During the Arab Spring uprisings of 2011, social media was celebrated as a tool for political discourse and democracy building in the Middle East. Nearly two years later, a new report from the Pew Research Center suggests that faith wasn’t misplaced — social media users in Lebanon, Tunisia, Egypt and Jordan still take to social media to discuss politics at nearly twice the rate of their Western counterparts.
The report also found that Middle Easterners post about religion and community issues far more frequently than the rest of the world. Six of every 10 Egyptian, Tunisian and Jordanian social media-users post about religion, the report says; in Western Europe, that number plummets to barely one in 10.

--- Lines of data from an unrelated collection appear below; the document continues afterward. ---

/-- The fault collector beyond the FLT registers (R302 to R318). -/
structure FltState where
  recent : List FltRaise := []
  causes : List FltCause := []
  merged : List FltMerged := []
  recur : List FltRecur := []
  /-- Raises of R307's four sources in the running frame, first one first: merged or not once every raise of the frame is known. -/
  due : List FltRaise := []
  /-- Sources raised with device scope and not cleared since, each with the highest class of such a raise plus one (R304, R312). -/
  dev : List (Nat × Nat) := []
  /-- Sources of which a cause ended since the last edge: their cause-present bits follow at the next (R304). -/
  ended : List Nat := []
  /-- Frame of the latest raise that drove or found the fault pins' fault level (R314). -/
  pinRaise : Nat := 0
  /-- The 1 ms of that raise still runs; a release was written and waits for the edge. -/
  pinHeld : Bool := false
  releaseReq : Bool := false
  /-- Frame of the latest independent fault of lane class or higher, per lane (R309). -/
  latest : List (Nat × Nat) := []
  /-- Heartbeat of R316: the next key is 0x5A3C, frame of the last good key, probe sent at, wedged since. -/
  wdFirst : Bool := true
  wdLast : Nat := 0
  wdProbe : Option Nat := none
  wdWedged : Option Nat := none
  /-- Position encoders by number (R318). -/
  enc : List (Nat × EncState) := []
  /-- Interrupt lines raised to the service cores. -/
  irq : Nat := 0
  deriving DecidableEq, Repr

/-- One of the 96 streams (R98): what arrives now, the samples after substitution newest first, substitution (R113, R114),
the corrections in force (R107). -/
structure StreamState where
  raw : Int := 0
  stuck : Bool := false
  hist : List Int := []
  lastGood : Int := 0
  /-- Substituted ticks so far in this underrun, 0 outside one; ticks of settling still to be substituted. -/
  sub : Nat := 0
  settle : Nat := 0
  /-- Substituted in the last tick; an underrun reached its 1,600th tick and is not yet raised as lost (R116); an underrun
  began, or a sample was clipped, since the last edge; clipped in the last tick. -/
  subNow : Bool := false
  lost : Bool := false
  began : Bool := false
  clipped : Bool := false
  clipNow : Bool := false
  /-- Gain and phase correction in force at the temperature used (R107). -/
  gppm : Int := 0
  pcor : Int := 0
  deriving DecidableEq, Repr

/-- One lane's engine. Voltages, currents and products are exact numerators (see `Metering`); windows are newest first. -/
structure MetLane where
  /-- Calibrated voltage and current of the last tick, and their squares as used. -/
  v : Int := 0
  i : Int := 0
  sqV : Nat := 0
  sqI : Nat := 0
  /-- Windows of R125 to R127; a reactive product is a fraction. -/
  pw : List Int := []
  qw : List (Int × Nat) := []
  vv : List Nat := []
  ii : List Nat := []
  /-- Voltages for V90 (R126), and the line frequency in mHz its quarter period is taken from. -/
  vHist : List Int := []
  quarterF : Nat := 50000
  /-- The phase's energy counted in the last tick; its window sums and apparent power, with 32 fraction bits. -/
  counted : Bool := false
  pSum : Int := 0
  qSum : Int × Nat := (0, 1)
  sSum : Nat := 0
  /-- Outlet sums of the last tick (R129), of the counted phases. -/
  pOut : Int := 0
  qOut : Int × Nat := (0, 1)
  sOut : Nat := 0
  /-- Frame stage: the eight outlet quantities and the two loss sums, in 2^-32 mWh (R131, R137); the apparent power as
  delivered summed over the frame's ticks, and how many they are. -/
  stage : List Nat := [0, 0, 0, 0, 0, 0, 0, 0]
  lossImp : Nat := 0
  lossExp : Nat := 0
  sMean : Nat := 0
  ticks : Nat := 0
  /-- Accumulators of R130 in the order of the energy registers: EIMP EEXP EQ1..4 EAPI EAPE EINI EINE. -/
  acc : List Nat := [0, 0, 0, 0, 0, 0, 0, 0, 0, 0]
  /-- Committed in this ledger second: import, export, and the two loss sums (R138). -/
  secImp : Nat := 0
  secExp : Nat := 0
  secLossImp : Nat := 0
  secLossExp : Nat := 0
  /-- Sums for VMEAN, IMEAN, PSEC and PALC (R134), and the ticks they hold. -/
  sumV : Int := 0
  sumI : Int := 0
  sumP : Int := 0
  secTicks : Nat := 0
  alcP : Int := 0
  alcTicks : Nat := 0
  /-- What the ledger entry of this second carries (R159): missed ticks, clip, degraded. -/
  missedSec : Nat := 0
  clipSec : Bool := false
  degSec : Bool := false
  /-- Zero crossings of R135: below -1 % seen, candidate instant, instants newest first in 2^-32 ticks, frequency. -/
  low : Bool := false
  lastV : Int := 0
  cand : Option Nat := none
  cross : List Nat := []
  freq : Nat := 0
  /-- Whole mWh moved to the registers in this frame: the ten quantities; committed in this frame, in 2^-32 mWh. -/
  moved : List Nat := [0, 0, 0, 0, 0, 0, 0, 0, 0, 0]
  commit : List Nat := [0, 0, 0, 0, 0, 0, 0, 0]
  inlet : List Nat := [0, 0]
  /-- The inlet energy of the last second was cut at 0 (R138). -/
  inletClamp : Bool := false
  /-- The energy register pairs that failed their check at the last use, and those raised as 0x14 and not rebuilt (R133). -/
  cplFail : List Nat := []
  cplBad : List Nat := []
  /-- Numerator of R(T) over 16,000,000, in µΩ, not truncated (R136, R137). -/
  rt : Nat := 0
  deriving DecidableEq, Repr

This isn’t meant to imply anything profound about the mindsets or cultures of the 21 countries surveyed, of course. Even in the United States, only a splinter of the population uses social media, and the users skew young and educated. That pattern repeats wherever you go, though the total percentage of Internet users who have social media accounts is generally higher in the U.S. and much of the West than it is in the Middle East.

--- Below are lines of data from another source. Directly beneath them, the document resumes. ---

-- ==== Sys2Proof/Machine/EarthFault.lean ====
section
/-!
DEFINITION. Insulation and residual-current monitoring (spec/10): codes and drive, the least-squares windows, thresholds and
verdicts, the cable check, the injection-amplitude item, the residual means and self-test. Estimates are exact fractions in
siemens, farads and volts; a register shows them truncated.
-/

namespace Sys2Proof.Machine

open Sys2Proof

/-! ## Records -/

def State.efmLane (s : State) (n : Nat) : EfmLane := lk (fun _ => {}) s.efm.lanes n

def State.modEfm (s : State) (f : EfmState → EfmState) : State := s.setEfm (f s.efm)

def State.modEfmLane (s : State) (n : Nat) (f : EfmLane → EfmLane) : State :=
  s.modEfm fun e => { e with lanes := put (fun _ => {}) e.lanes n (f (s.efmLane n)) }

def State.efmGroup (s : State) (g : Nat) : EfmGroup := lk (fun _ => {}) s.efm.groups g

def State.modEfmGroup (s : State) (g : Nat) (f : EfmGroup → EfmGroup) : State :=
  s.modEfm fun e => { e with groups := put (fun _ => {}) e.groups g (f (s.efmGroup g)) }

/-- The DC lanes, and the AC outlets. -/
def State.dcLanes (s : State) : List Nat := lanesAll.filter fun n => s.laneType n = .dc

def State.acOutlets (s : State) : List Nat := s.outlets.filter fun n => (s.laneType n).isAc

/-- Show a verdict (R213). -/
def State.setVerdict (s : State) (n v : Nat) : State := s.wr (F.EFM_Ln_VERD_VERDICT n) v

def State.verdict (s : State) (n : Nat) : Nat := s.rd (F.EFM_Ln_VERD_VERDICT n)

/-! ## Codes (R206) -/

/-- The next bits of the base sequence after the six bits `w`, oldest first. -/
def baseGo : Nat → List Bool → List Bool
  | 0, _ => []
  | f + 1, w => w.headD false :: baseGo f (w.drop 1 ++ [xor (w.getD 5 false) (w.getD 0 false)])

/-- The base sequence b(0) to b(62). -/
def baseSeq : List Bool := baseGo 63 [true, false, false, false, false, false]

/-- c_n(k). -/
def chipCode (n k : Nat) : Int := if baseSeq.getD ((k + 2 * n) % 63) false then 1 else -1

/-! ## A sample tick (R208, R209, R218) -/

/-- The joined set J_n now: the lane alone while its contactor is open, else the closed DC lanes of its converter group. -/
def State.joined (s : State) (n : Nat) : LaneSet :=
  if s.mirBoth n then
    (s.dcLanes.filter fun m => s.mirBoth m && s.rd (F.EFM_Ln_CFG_GRP m) = s.rd (F.EFM_Ln_CFG_GRP n)).foldl (fun a m => a ||| laneBit m) 0
  else laneBit n

/-- Current of the lane's drive in A, if its sample arrived. -/
def State.driveA (s : State) (ej : List DriveIn) (m : Nat) : Option Rat :=
  (ej.find? fun d => d.lane.val = m).map fun d => (d.na : Rat) / (s.rd (F.EFM_Ln_NET_KI m) * 1000000000 : Nat)

/-- EB of lane `n` in A. -/
def State.senseA (s : State) (n : Nat) : Rat := ((s.calibrated n 2 * s.rd (F.EFM_Ln_ESCALE_FS n) : Int) : Rat) / ((kv * 1000000 : Nat) : Rat)

/-- Voltage of lane `m`'s injection point to PE in V: what the network makes of v(EJ), KINJ · v(EJ) (R204), which is a_m · c_m(k) under
code drive, less rc_m · i_m (R209). -/
def State.pointV (s : State) (m : Nat) (i : Rat) : Rat :=
  (s.efmLane m).ej * (s.rd (F.EFM_Ln_NET_KINJ m) : Rat) / 10 - ((100 * s.rd (F.EFM_Ln_NET_RC m) : Nat) : Rat) * i

/-- Chip number of the running chip. -/
def State.chipNow (s : State) : Nat := s.efm.chips - 1

/-- Add the sums of one tick. -/
def addSums (xs ys : List Rat) : List Rat := if xs.isEmpty then ys else List.zipWith (· + ·) xs ys

/-- One settled tick of lane `n` with joined set `j`: u(t), and the tick's products (R209). -/
def State.efmSums (s : State) (ej : List DriveIn) (n : Nat) (js : List Nat) : Rat × List Rat :=
  let is := js.map fun m => (m, (s.driveA ej m).getD 0)
  let u := (is.foldl (fun (a : Rat) mi => a + s.pointV mi.1 mi.2) 0) / (js.length : Rat)
  let d := (u - (s.efmLane n).lastU) * 16000
  let i := is.foldl (fun (a : Rat) mi => a + mi.2) 0
  let y := s.senseA n
  (u, [1, u, d, u * u, u * d, d * d, y, y * u, y * d, i, i * u, i * d])

/-- One tick of lane `n` in its chip (R208): a chip in which the set changed, or in whose settled part a sample was
substituted or lost or a lane of the set changed mode, is excluded. -/
def State.efmLaneTick (s : State) (ej : List DriveIn) (n : Nat) : State :=
  let e := s.efmLane n
  let j := s.joined n
  let js := lanesAll.filter fun m => inSet j m
  let t := s.mclkTicks - 1 - 1000 * s.chipNow
  let settled := s.rd F.EFM_CFG_SETTLE ≤ t && t ≤ 999
  let bad := js.any fun m => (s.stream (3 * m + 2)).subNow || (s.driveA ej m).isNone ||
    s.rd (F.EFM_Ln_INJ_MODE m) ≠ (s.efmLane m).lastMode
  let (u, xs) := s.efmSums ej n js
  s.modEfmLane n fun x => { x with
    lastU := u, vSum := x.vSum + (s.metLane n).v, vTicks := x.vTicks + 1,
    cur := { e.cur with
      excl := e.cur.excl || e.cur.j ≠ j || (settled && bad),
      sums := if settled then addSums e.cur.sums xs else e.cur.sums } }

/-- One tick of a step pair: the settled part of each half (R218). -/
def State.stepTick (s : State) (ej : List DriveIn) (n : Nat) : State :=
  match (s.efmLane n).step with
  | some p =>
    match p.start with
    | some t0 =>
      let t := s.mclkTicks - 1 - t0
      if s.rd F.EFM_CFG_SETTLE ≤ t && t < 4000 then
        let h := b2n p.minus
        let add (xs : List Rat) (v : Rat) : List Rat := setAt xs h (xs.getD h 0 + v)
        s.modEfmLane n fun x => { x with
          step := some { p with
            y := add p.y (s.senseA n), i := add p.i ((s.driveA ej n).getD 0), n := setAt p.n h (nth p.n h + 1) } }
      else s
    | none => s
  | none => s

/-- The residual current of an AC outlet joins the frame's sum (R219). -/
def State.rcdTick (s : State) (n : Nat) : State :=
  s.modEfmLane n fun x => { x with rSum := x.rSum + s.calibrated n 2, rTicks := x.rTicks + 1 }

/-- The earth-fault monitor in a sample tick. -/
def State.efmTick (s : State) (ej : List DriveIn) : State :=
  let s := if s.efm.chips = 0 then s else s.each s.dcLanes fun s n => s.efmLaneTick ej n
  let s := s.each s.dcLanes fun s n => (s.stepTick ej n).modEfmLane n fun x => { x with lastMode := s.rd (F.EFM_Ln_INJ_MODE n) }
  s.each s.acOutlets State.rcdTick

/-! ## Windows (R209, R210) -/

/-- The chips of a window: the last `len` that are not excluded, reaching back no more than `2 · len` chips. -/
def windowOf (chips : List EfmChip) (len : Nat) : List EfmChip := ((chips.take (2 * len)).filter fun c => !c.excl).take len

/-- Solve a window by least squares with an intercept. Where the regressors leave h open, g is fitted with h 0 (log entry
30); without any variation of u there is no estimate. -/
def solve (cs : List EfmChip) : Option EfmFit :=
  let t := cs.foldl (fun a c => addSums a c.sums) []
  let at_ (i : Nat) : Rat := t.getD i 0
  let n := at_ 0
  if n = 0 then none
  else
    let cov (p a b : Nat) : Rat := at_ p - at_ a * at_ b / n
    let uu := cov 3 1 1
    let ud := cov 4 1 2
    let dd := cov 5 2 2
    let yu := cov 7 6 1
    let yd := cov 8 6 2
    let iu := cov 10 9 1
    let id := cov 11 9 2
    let det := uu * dd - ud * ud
    if det ≠ 0 then some ⟨(yu * dd - yd * ud) / det, (yd * uu - yu * ud) / det, (iu * dd - id * ud) / det⟩
    else if uu ≠ 0 then some ⟨yu / uu, 0, iu / uu⟩ else none

/-- A window's estimate, if it is valid: at least its length minus 2 chips (R210). -/
def estimate (chips : List EfmChip) (len : Nat) : Option EfmFit :=
  let w := windowOf chips len
  if len ≤ w.length + 2 then solve w else none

The Pew survey does, however, imply some fascinating differences in the ways the world, and particularly the Middle East, uses social media. While our Facebook and Twitter feeds may seem clogged with cat pictures — and, according to the report, music, movies and sports — Middle Eastern users also see the sites as places to engage on critical issues, like politics and community. That backs up a July 2012 report from Dubai’s School of Government that found between a third and a half of Middle Eastern social networkers felt the sites influenced community change, and roughly half believed that social media had made them more tolerant to opposing views.
But there’s still one thing we can all tweet on: pop culture. In all 21 of the countries Pew surveyed, at least half of social media users post about music and movies.
Case in point: “Gossip Girl” was trending in the United Arab Emirates yesterday.